/-- The byte of a table row placed as the next host action is run by the next step, by the model's way of placing it (log
entry 2). -/
def Obligations.PlacedTableWordRunsNext : Prop :=
  ∀ (s : State) (nbits w : Nat) (i : Instr), decodeTableWord nbits w = some i →
    step (s.withFetchWord nbits w) = exec i s

/-- R80 to R85, R90: words written out from the encodings decode to the instructions they stand for. -/
def Obligations.WordsDecodeToTheirInstructions : Prop :=
  decodePair 0x00 0b00000001#8 = .ok .encode ∧
  decodePair 0x00 0b00000010#8 = .ok .decode ∧
  decodePair 0x00 0b00000011#8 = .ok .maskSrc ∧
  decodePair 0x00 0b00010011#8 = .ok .maskDst ∧
  decodePair 0x08 0b00000000#8 = .ok (.continuation false false false false) ∧
  decodePair 0x08 0b10000001#8 = .ok (.text true false false false) ∧
  decodePair 0x08 0b01000010#8 = .ok (.binary false true false false) ∧
  decodePair 0x08 0b10001000#8 = .ok (.close true false false false) ∧
  decodePair 0x08 0b00101001#8 = .ok (.ping false false true false) ∧
  decodePair 0x08 0b10011010#8 = .ok (.pong true false false true)

/-- R71, R89 to R91, R80 to R86: on its register an instruction's byte decodes to it, and to nothing else does any byte
decode: where decoding answers an instruction, that instruction's byte and register are the ones decoded. -/
def Obligations.DecodingInvertsEncoding : Prop :=
  (∀ i : Instr, i.wellFormed = true → decodePair (encodePort i) (encode i) = .ok i) ∧
  ∀ (port value : Byte) (i : Instr), decodePair port value = .ok i → encodePort i = port ∧ encode i = value

/-- R90: exactly four command words are legal, each with its mnemonic. -/
def Obligations.ExactlyFourCommandWordsAreLegal : Prop :=
  ∀ (w : Byte) (i : Instr), decodeCommand w = .ok i ↔
    (w = 0x01 ∧ i = .encode) ∨ (w = 0x02 ∧ i = .decode) ∨ (w = 0x03 ∧ i = .maskSrc) ∨ (w = 0x13 ∧ i = .maskDst)

/-! ### Faults and outcomes -/

/-- R147: a reserved command word sets FAULT.ILLCMD and changes nothing else. -/
def Obligations.ReservedCommandWordSetsIllcmd : Prop :=
  ∀ (s : State) (rest : List HostAction) (w : Byte),
    s.actions = .set 0x00 w.toNat :: rest → s.fault = 0 →
    w ≠ 0x01 → w ≠ 0x02 → w ≠ 0x03 → w ≠ 0x13 →
    step s = .next { s with actions := rest, fault := 0x02 }

/-- R148, first part: while FAULT is not 0 a write of any word to CMD has no effect. -/
def Obligations.HaltedBlockIgnoresEveryCommandWord : Prop :=
  ∀ (s : State) (rest : List HostAction) (w : Byte),
    s.actions = .set 0x00 w.toNat :: rest → s.fault ≠ 0 → step s = .next { s with actions := rest }

/-- R32, R148, R151: no step but RESET changes a FAULT that is not 0, and RESET clears it. -/
def Obligations.OnlyResetEndsAHalt : Prop :=
  ∀ s t : State, s.fault ≠ 0 → step s = .next t →
    (s.actions.head? = some .reset → t.fault = 0) ∧ (s.actions.head? ≠ some .reset → t.fault = s.fault)

/-- R146: each command faults with RANGE exactly in the cases of the table, and then changes FAULT bit 0 alone; RCUR =
SRC_LEN is InsufficientInput and no fault. -/
def Obligations.OutOfRangeCommandSetsRangeAlone : Prop :=
  (∀ s : State, s.fault = 0 → s.wcur.toNat > s.cap.toNat ∨ s.cap.toNat > s.dstMax.toNat →
    exec .encode s = .next { s with fault := 0x01 }) ∧
  (∀ s : State, s.fault = 0 → s.rcur.toNat > s.srcLen.toNat ∨ s.srcLen.toNat > s.srcMax.toNat →
    exec .decode s = .next { s with fault := 0x01 }) ∧
  (∀ s : State, s.fault = 0 → s.mStart.toNat + s.mN.toNat > s.srcLen.toNat ∨ s.srcLen.toNat > s.srcMax.toNat →
    exec .maskSrc s = .next { s with fault := 0x01 }) ∧
  (∀ s : State, s.fault = 0 → s.mStart.toNat + s.mN.toNat > s.cap.toNat ∨ s.cap.toNat > s.dstMax.toNat →
    exec .maskDst s = .next { s with fault := 0x01 }) ∧
  (∀ (i : Instr) (s t : State), s.fault = 0 → ¬ rangeFails i s → exec i s = .next t → t.fault = 0) ∧
  (∀ s : State, s.fault = 0 → s.rcur = s.srcLen → s.srcLen.toNat ≤ s.srcMax.toNat →
    ∃ t, exec .decode s = .next t ∧ t.status = 0xFF ∧ t.fault = 0)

**Task directions**
Transcribe the entire listing. Leave every word as it is.

**Output for this task**
/-- The byte of a table row placed as the next host action is run by the next step, by the model's way of placing it (log
entry 2). -/
def Obligations.PlacedTableWordRunsNext : Prop :=
  ∀ (s : State) (nbits w : Nat) (i : Instr), decodeTableWord nbits w = some i →
    step (s.withFetchWord nbits w) = exec i s

/-- R80 to R85, R90: words written out from the encodings decode to the instructions they stand for. -/
def Obligations.WordsDecodeToTheirInstructions : Prop :=
  decodePair 0x00 0b00000001#8 = .ok .encode ∧
  decodePair 0x00 0b00000010#8 = .ok .decode ∧
  decodePair 0x00 0b00000011#8 = .ok .maskSrc ∧
  decodePair 0x00 0b00010011#8 = .ok .maskDst ∧
  decodePair 0x08 0b00000000#8 = .ok (.continuation false false false false) ∧
  decodePair 0x08 0b10000001#8 = .ok (.text true false false false) ∧
  decodePair 0x08 0b01000010#8 = .ok (.binary false true false false) ∧
  decodePair 0x08 0b10001000#8 = .ok (.close true false false false) ∧
  decodePair 0x08 0b00101001#8 = .ok (.ping false false true false) ∧
  decodePair 0x08 0b10011010#8 = .ok (.pong true false false true)

/-- R71, R89 to R91, R80 to R86: on its register an instruction's byte decodes to it, and to nothing else does any byte
decode: where decoding answers an instruction, that instruction's byte and register are the ones decoded. -/
def Obligations.DecodingInvertsEncoding : Prop :=
  (∀ i : Instr, i.wellFormed = true → decodePair (encodePort i) (encode i) = .ok i) ∧
  ∀ (port value : Byte) (i : Instr), decodePair port value = .ok i → encodePort i = port ∧ encode i = value

/-- R90: exactly four command words are legal, each with its mnemonic. -/
def Obligations.ExactlyFourCommandWordsAreLegal : Prop :=
  ∀ (w : Byte) (i : Instr), decodeCommand w = .ok i ↔
    (w = 0x01 ∧ i = .encode) ∨ (w = 0x02 ∧ i = .decode) ∨ (w = 0x03 ∧ i = .maskSrc) ∨ (w = 0x13 ∧ i = .maskDst)

/-! ### Faults and outcomes -/

/-- R147: a reserved command word sets FAULT.ILLCMD and changes nothing else. -/
def Obligations.ReservedCommandWordSetsIllcmd : Prop :=
  ∀ (s : State) (rest : List HostAction) (w : Byte),
    s.actions = .set 0x00 w.toNat :: rest → s.fault = 0 →
    w ≠ 0x01 → w ≠ 0x02 → w ≠ 0x03 → w ≠ 0x13 →
    step s = .next { s with actions := rest, fault := 0x02 }

/-- R148, first part: while FAULT is not 0 a write of any word to CMD has no effect. -/
def Obligations.HaltedBlockIgnoresEveryCommandWord : Prop :=
  ∀ (s : State) (rest : List HostAction) (w : Byte),
    s.actions = .set 0x00 w.toNat :: rest → s.fault ≠ 0 → step s = .next { s with actions := rest }

/-- R32, R148, R151: no step but RESET changes a FAULT that is not 0, and RESET clears it. -/
def Obligations.OnlyResetEndsAHalt : Prop :=
  ∀ s t : State, s.fault ≠ 0 → step s = .next t →
    (s.actions.head? = some .reset → t.fault = 0) ∧ (s.actions.head? ≠ some .reset → t.fault = s.fault)

/-- R146: each command faults with RANGE exactly in the cases of the table, and then changes FAULT bit 0 alone; RCUR =
SRC_LEN is InsufficientInput and no fault. -/
def Obligations.OutOfRangeCommandSetsRangeAlone : Prop :=
  (∀ s : State, s.fault = 0 → s.wcur.toNat > s.cap.toNat ∨ s.cap.toNat > s.dstMax.toNat →
    exec .encode s = .next { s with fault := 0x01 }) ∧
  (∀ s : State, s.fault = 0 → s.rcur.toNat > s.srcLen.toNat ∨ s.srcLen.toNat > s.srcMax.toNat →
    exec .decode s = .next { s with fault := 0x01 }) ∧
  (∀ s : State, s.fault = 0 → s.mStart.toNat + s.mN.toNat > s.srcLen.toNat ∨ s.srcLen.toNat > s.srcMax.toNat →
    exec .maskSrc s = .next { s with fault := 0x01 }) ∧
  (∀ s : State, s.fault = 0 → s.mStart.toNat + s.mN.toNat > s.cap.toNat ∨ s.cap.toNat > s.dstMax.toNat →
    exec .maskDst s = .next { s with fault := 0x01 }) ∧
  (∀ (i : Instr) (s t : State), s.fault = 0 → ¬ rangeFails i s → exec i s = .next t → t.fault = 0) ∧
  (∀ s : State, s.fault = 0 → s.rcur = s.srcLen → s.srcLen.toNat ≤ s.srcMax.toNat →
    ∃ t, exec .decode s = .next t ∧ t.status = 0xFF ∧ t.fault = 0)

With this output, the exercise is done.